▶ Prompt:
The answer should be a number alone: the count of lines in the listing below that include "trans".

▼

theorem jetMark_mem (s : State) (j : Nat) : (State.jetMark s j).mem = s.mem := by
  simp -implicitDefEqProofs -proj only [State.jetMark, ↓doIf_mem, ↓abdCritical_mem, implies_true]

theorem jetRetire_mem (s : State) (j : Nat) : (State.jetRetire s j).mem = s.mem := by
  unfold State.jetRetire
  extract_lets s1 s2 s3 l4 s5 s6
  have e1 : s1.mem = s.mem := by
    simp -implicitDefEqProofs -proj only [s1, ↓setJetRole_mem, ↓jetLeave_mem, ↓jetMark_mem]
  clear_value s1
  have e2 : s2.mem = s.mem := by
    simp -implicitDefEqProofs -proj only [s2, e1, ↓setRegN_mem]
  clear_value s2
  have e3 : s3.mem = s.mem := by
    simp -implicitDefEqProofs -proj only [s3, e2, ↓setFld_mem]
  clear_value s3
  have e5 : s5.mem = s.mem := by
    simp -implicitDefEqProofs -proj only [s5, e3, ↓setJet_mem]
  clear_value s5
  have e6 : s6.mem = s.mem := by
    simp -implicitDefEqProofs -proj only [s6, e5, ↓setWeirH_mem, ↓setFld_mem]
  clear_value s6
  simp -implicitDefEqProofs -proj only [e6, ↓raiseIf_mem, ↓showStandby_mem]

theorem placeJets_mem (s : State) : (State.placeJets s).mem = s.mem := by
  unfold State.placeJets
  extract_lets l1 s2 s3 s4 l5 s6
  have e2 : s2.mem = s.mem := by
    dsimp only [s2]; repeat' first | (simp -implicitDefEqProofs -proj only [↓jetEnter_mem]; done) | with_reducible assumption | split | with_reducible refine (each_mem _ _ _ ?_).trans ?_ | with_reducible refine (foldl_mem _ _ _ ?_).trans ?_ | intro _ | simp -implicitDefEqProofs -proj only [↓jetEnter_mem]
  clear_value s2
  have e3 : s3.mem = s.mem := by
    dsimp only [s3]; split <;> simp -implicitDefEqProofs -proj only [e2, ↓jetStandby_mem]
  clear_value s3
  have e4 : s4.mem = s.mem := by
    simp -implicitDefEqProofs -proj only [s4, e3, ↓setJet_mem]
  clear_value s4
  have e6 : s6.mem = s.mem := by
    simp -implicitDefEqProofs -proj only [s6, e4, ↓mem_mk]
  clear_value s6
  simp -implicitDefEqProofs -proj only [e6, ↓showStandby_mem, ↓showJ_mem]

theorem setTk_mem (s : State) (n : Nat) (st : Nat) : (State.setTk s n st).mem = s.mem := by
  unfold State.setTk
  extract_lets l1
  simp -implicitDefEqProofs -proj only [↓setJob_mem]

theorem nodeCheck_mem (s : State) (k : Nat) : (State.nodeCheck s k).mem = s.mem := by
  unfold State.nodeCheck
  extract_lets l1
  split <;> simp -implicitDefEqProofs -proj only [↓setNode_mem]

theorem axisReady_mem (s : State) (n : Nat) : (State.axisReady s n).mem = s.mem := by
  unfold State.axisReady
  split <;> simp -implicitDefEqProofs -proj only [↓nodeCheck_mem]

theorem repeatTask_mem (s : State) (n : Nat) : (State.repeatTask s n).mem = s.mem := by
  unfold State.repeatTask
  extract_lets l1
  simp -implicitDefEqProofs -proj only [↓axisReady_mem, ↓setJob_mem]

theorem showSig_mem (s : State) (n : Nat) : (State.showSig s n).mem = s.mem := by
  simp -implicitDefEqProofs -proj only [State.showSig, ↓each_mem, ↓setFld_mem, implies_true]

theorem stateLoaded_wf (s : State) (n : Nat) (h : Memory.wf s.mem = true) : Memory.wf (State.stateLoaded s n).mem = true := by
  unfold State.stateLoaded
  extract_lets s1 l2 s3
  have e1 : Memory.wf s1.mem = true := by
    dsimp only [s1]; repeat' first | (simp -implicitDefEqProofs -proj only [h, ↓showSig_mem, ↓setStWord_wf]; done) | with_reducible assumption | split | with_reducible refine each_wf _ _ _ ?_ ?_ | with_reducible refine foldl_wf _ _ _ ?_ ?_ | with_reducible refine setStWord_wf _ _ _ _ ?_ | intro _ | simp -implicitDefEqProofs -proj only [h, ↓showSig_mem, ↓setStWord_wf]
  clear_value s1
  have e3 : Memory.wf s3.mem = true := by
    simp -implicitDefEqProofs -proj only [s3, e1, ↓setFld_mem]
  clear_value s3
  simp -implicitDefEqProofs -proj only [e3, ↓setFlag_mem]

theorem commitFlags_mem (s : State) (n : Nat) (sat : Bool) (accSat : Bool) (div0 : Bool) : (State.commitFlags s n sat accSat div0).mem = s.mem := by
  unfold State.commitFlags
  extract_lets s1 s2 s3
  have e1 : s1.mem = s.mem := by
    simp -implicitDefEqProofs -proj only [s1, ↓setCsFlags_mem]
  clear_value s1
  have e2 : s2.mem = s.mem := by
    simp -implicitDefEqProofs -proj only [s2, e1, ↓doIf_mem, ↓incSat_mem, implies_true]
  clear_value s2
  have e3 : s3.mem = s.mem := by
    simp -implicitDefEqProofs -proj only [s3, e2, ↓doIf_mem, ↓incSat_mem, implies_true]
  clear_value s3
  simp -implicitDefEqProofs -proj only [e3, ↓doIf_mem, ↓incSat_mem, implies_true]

▲
▼

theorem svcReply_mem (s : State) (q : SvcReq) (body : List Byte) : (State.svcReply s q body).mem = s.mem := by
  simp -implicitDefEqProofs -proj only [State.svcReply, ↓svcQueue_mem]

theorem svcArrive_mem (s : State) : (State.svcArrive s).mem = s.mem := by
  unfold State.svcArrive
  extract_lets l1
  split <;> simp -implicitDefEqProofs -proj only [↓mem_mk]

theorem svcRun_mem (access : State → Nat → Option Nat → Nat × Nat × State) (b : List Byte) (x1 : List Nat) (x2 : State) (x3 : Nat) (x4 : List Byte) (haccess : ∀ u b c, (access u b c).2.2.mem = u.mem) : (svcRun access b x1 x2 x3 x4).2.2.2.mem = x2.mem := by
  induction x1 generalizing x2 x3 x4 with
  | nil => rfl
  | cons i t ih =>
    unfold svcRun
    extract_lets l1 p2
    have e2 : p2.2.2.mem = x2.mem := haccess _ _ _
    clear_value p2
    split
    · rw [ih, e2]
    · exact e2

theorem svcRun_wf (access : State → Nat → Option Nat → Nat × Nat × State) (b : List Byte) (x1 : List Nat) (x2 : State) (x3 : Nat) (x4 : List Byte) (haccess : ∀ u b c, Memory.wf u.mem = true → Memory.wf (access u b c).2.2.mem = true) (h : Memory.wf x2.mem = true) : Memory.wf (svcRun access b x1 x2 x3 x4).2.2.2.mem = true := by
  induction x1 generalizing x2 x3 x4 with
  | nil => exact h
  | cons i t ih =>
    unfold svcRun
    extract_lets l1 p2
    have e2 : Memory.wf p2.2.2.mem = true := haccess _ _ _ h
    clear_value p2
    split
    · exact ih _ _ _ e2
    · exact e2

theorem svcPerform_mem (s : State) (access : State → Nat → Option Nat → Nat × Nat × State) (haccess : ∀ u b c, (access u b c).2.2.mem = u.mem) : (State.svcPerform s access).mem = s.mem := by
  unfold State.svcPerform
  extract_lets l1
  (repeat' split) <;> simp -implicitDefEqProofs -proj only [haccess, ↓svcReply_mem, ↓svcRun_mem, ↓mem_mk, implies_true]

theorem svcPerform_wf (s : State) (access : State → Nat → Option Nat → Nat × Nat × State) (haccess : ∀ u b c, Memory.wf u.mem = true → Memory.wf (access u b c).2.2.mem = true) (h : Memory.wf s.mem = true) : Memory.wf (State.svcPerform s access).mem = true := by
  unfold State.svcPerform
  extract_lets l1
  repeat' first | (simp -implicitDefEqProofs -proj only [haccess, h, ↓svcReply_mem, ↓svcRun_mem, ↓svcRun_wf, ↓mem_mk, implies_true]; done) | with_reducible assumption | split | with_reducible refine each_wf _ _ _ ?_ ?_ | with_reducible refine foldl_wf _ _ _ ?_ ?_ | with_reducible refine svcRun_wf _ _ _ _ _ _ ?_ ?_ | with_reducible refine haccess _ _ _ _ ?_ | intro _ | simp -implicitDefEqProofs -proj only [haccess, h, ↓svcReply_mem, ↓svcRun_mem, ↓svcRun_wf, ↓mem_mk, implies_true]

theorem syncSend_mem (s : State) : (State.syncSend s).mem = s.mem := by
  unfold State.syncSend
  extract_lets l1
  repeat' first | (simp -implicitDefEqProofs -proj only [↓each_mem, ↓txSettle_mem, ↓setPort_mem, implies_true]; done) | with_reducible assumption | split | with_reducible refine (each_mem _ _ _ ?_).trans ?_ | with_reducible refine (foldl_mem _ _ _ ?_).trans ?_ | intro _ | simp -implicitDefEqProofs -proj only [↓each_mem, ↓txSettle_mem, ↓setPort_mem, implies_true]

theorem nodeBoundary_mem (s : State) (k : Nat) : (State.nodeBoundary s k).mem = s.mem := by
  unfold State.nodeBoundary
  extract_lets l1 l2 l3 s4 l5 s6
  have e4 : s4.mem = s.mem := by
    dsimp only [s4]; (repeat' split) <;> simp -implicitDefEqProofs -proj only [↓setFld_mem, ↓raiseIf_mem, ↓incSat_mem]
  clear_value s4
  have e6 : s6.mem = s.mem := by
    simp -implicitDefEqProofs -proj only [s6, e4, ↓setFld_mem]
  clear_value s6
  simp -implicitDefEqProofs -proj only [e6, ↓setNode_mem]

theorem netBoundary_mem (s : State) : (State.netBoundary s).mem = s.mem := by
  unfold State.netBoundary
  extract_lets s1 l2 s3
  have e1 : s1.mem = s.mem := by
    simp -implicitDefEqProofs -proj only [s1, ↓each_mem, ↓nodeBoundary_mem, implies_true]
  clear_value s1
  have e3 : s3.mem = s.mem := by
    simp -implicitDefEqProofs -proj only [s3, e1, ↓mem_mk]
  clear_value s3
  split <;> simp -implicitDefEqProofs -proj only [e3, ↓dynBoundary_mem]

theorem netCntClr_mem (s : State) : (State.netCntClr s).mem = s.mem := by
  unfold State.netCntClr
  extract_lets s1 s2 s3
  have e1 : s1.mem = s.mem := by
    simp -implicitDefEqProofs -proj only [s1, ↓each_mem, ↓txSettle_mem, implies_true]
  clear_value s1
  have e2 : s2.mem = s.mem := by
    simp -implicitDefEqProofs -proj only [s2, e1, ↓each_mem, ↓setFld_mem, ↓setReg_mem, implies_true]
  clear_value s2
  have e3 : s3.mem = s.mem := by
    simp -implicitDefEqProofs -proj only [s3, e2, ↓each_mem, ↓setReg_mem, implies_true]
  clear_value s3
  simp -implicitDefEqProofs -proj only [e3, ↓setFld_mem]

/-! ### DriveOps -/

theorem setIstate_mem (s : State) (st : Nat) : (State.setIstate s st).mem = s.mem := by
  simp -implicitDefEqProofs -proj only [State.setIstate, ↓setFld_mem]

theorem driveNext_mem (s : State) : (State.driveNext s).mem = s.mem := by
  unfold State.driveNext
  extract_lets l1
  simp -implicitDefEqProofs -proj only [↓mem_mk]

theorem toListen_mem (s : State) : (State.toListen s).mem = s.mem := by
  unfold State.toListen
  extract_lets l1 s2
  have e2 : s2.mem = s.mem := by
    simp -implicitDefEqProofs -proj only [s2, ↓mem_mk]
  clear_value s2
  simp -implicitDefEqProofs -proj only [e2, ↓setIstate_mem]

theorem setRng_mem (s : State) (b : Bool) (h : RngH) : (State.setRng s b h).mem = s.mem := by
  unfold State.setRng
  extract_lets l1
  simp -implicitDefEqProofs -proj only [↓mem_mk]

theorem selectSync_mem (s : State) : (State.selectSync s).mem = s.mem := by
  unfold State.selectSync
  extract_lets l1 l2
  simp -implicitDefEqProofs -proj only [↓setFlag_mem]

▲
▼

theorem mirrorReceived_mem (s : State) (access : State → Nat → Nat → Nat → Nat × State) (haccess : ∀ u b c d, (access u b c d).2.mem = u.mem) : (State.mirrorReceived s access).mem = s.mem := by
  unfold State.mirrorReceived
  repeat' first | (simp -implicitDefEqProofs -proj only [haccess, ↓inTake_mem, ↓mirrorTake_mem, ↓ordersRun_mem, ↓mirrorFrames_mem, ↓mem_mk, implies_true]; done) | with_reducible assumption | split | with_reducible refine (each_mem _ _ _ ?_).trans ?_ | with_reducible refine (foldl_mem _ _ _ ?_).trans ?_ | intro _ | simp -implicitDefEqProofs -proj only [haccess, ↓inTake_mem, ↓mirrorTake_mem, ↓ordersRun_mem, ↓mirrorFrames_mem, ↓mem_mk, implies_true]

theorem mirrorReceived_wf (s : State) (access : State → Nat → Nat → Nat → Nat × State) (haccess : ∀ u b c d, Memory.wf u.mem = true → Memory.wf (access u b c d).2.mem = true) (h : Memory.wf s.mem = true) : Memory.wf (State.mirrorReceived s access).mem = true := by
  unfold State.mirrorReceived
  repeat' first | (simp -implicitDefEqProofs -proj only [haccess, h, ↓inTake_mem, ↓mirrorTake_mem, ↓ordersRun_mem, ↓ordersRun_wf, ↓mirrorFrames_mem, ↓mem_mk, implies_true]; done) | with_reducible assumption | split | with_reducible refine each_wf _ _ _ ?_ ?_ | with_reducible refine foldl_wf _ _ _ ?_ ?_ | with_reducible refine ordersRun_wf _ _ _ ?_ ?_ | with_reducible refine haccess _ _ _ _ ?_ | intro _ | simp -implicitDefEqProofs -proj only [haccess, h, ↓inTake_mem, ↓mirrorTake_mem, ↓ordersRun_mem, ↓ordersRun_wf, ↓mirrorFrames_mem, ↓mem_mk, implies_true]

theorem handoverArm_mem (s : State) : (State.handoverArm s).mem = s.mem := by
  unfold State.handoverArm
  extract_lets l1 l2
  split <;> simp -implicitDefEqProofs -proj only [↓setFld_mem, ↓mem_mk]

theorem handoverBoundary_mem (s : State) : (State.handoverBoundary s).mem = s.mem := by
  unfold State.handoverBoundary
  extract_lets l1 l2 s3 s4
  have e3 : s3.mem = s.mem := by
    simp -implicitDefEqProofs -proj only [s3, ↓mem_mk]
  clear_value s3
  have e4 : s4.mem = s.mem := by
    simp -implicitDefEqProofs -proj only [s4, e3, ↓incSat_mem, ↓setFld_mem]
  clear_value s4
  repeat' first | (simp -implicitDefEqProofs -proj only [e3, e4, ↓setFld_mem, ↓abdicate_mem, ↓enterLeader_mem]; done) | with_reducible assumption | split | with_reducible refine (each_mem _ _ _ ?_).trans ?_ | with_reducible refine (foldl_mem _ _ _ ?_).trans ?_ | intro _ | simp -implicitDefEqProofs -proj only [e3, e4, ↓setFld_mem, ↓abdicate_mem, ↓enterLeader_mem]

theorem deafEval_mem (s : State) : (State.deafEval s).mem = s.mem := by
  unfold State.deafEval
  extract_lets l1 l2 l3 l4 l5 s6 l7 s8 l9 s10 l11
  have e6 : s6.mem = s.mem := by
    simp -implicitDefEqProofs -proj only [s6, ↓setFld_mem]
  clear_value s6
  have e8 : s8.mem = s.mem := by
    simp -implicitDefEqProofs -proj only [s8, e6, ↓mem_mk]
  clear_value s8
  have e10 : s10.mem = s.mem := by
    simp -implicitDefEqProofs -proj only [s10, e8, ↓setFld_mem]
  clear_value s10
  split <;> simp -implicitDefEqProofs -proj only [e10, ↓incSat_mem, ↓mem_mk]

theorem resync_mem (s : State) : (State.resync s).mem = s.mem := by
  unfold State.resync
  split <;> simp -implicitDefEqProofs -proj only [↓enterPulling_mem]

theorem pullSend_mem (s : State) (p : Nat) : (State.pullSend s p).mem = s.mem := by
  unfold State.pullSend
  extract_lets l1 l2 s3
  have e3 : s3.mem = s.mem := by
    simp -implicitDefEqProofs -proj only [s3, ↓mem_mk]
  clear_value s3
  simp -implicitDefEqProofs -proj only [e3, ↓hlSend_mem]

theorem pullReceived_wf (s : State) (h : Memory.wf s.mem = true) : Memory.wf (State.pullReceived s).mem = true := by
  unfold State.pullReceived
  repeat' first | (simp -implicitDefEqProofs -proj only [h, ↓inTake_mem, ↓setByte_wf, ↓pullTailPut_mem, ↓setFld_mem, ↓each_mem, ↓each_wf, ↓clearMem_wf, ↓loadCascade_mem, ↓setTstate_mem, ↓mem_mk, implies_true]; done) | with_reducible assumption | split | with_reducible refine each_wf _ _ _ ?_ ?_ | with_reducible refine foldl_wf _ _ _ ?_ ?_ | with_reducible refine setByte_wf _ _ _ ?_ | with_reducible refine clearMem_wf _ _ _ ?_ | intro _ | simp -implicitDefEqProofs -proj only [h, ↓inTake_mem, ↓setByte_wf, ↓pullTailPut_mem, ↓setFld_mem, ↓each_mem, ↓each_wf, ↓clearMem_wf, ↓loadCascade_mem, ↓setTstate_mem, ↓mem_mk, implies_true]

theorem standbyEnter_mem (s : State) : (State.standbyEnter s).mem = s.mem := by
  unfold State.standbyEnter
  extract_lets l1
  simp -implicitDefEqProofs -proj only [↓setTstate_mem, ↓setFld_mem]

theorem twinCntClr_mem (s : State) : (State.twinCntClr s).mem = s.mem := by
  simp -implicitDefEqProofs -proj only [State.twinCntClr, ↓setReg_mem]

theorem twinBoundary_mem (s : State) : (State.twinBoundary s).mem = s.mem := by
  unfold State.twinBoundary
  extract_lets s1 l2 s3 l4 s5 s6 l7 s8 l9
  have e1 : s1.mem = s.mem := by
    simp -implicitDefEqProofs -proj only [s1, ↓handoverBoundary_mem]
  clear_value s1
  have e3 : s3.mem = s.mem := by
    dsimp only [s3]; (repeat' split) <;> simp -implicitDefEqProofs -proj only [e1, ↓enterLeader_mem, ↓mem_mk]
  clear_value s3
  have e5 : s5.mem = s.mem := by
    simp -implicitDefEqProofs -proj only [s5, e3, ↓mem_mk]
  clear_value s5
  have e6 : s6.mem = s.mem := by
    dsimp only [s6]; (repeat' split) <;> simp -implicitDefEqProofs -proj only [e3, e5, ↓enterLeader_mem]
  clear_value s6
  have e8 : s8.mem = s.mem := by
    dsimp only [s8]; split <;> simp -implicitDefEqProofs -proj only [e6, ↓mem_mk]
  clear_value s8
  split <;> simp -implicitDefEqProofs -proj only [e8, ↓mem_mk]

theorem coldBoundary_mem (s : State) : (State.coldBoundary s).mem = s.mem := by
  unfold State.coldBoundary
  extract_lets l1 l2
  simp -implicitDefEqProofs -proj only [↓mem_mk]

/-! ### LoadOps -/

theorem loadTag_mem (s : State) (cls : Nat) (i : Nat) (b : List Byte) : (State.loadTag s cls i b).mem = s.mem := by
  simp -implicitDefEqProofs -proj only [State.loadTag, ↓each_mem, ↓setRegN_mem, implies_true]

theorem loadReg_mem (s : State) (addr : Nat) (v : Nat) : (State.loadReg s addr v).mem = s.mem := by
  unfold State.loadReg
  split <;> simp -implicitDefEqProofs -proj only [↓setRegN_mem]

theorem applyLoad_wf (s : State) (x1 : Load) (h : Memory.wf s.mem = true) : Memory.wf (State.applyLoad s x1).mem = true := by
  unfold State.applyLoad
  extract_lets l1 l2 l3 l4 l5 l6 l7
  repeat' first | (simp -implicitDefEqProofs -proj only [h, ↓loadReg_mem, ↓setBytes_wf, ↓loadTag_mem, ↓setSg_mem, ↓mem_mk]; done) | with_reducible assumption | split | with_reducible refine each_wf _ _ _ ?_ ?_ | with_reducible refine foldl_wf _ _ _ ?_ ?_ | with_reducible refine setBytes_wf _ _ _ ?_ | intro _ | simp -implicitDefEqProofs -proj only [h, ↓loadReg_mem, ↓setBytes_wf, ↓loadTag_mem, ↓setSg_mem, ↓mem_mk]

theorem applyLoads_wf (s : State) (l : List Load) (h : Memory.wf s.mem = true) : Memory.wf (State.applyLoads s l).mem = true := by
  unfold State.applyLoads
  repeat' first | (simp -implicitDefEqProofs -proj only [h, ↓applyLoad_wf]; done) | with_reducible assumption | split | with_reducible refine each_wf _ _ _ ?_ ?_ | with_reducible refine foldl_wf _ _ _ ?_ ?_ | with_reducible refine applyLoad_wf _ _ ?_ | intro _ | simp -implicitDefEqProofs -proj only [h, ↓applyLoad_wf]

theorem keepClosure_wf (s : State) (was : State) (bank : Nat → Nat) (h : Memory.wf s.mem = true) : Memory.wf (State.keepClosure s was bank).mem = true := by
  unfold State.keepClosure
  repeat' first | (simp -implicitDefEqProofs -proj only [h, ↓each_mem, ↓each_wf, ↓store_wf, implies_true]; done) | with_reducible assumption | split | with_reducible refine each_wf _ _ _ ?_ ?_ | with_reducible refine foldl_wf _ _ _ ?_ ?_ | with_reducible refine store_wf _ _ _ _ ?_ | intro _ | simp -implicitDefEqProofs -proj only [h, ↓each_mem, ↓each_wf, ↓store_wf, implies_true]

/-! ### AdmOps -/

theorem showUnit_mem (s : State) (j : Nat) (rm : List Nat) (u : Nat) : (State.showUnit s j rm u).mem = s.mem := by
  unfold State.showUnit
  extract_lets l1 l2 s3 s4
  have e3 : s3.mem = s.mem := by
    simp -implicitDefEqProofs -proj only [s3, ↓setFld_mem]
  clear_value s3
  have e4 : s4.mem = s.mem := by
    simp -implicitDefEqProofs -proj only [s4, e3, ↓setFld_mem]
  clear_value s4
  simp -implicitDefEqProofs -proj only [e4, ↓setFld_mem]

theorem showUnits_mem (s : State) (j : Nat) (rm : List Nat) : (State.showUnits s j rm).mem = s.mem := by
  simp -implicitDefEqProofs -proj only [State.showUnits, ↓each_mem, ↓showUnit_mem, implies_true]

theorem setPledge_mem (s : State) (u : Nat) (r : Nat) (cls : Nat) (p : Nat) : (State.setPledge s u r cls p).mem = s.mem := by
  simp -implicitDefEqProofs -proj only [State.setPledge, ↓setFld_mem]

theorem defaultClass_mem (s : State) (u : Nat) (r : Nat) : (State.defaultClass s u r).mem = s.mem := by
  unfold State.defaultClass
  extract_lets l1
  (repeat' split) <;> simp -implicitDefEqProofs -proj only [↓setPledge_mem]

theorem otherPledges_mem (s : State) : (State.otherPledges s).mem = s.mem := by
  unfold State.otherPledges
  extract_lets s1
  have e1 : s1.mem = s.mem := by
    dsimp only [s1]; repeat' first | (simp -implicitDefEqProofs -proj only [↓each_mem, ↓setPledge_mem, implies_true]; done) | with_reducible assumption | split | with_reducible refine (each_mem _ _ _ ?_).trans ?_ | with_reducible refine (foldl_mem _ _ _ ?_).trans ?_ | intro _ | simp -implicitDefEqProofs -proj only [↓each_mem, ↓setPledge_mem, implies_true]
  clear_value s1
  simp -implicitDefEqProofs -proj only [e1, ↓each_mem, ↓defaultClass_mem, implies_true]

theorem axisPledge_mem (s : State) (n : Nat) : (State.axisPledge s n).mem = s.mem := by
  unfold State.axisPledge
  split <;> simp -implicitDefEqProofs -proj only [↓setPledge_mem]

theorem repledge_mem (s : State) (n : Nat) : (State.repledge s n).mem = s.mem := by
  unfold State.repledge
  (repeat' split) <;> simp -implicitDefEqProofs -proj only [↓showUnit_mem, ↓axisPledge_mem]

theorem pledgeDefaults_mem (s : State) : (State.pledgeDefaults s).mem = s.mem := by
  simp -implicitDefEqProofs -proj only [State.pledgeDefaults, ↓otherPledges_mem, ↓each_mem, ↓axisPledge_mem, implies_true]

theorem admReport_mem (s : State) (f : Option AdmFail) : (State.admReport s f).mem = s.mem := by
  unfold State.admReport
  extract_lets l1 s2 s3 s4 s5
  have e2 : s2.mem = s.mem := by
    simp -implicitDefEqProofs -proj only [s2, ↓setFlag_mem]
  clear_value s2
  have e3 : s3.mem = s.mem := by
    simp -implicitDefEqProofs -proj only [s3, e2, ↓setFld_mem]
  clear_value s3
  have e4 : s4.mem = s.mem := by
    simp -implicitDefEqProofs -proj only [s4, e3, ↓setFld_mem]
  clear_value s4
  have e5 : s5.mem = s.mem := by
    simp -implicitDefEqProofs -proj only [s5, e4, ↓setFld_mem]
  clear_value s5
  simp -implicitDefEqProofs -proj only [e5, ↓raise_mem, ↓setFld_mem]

▲

▶ Result for this exercise:
5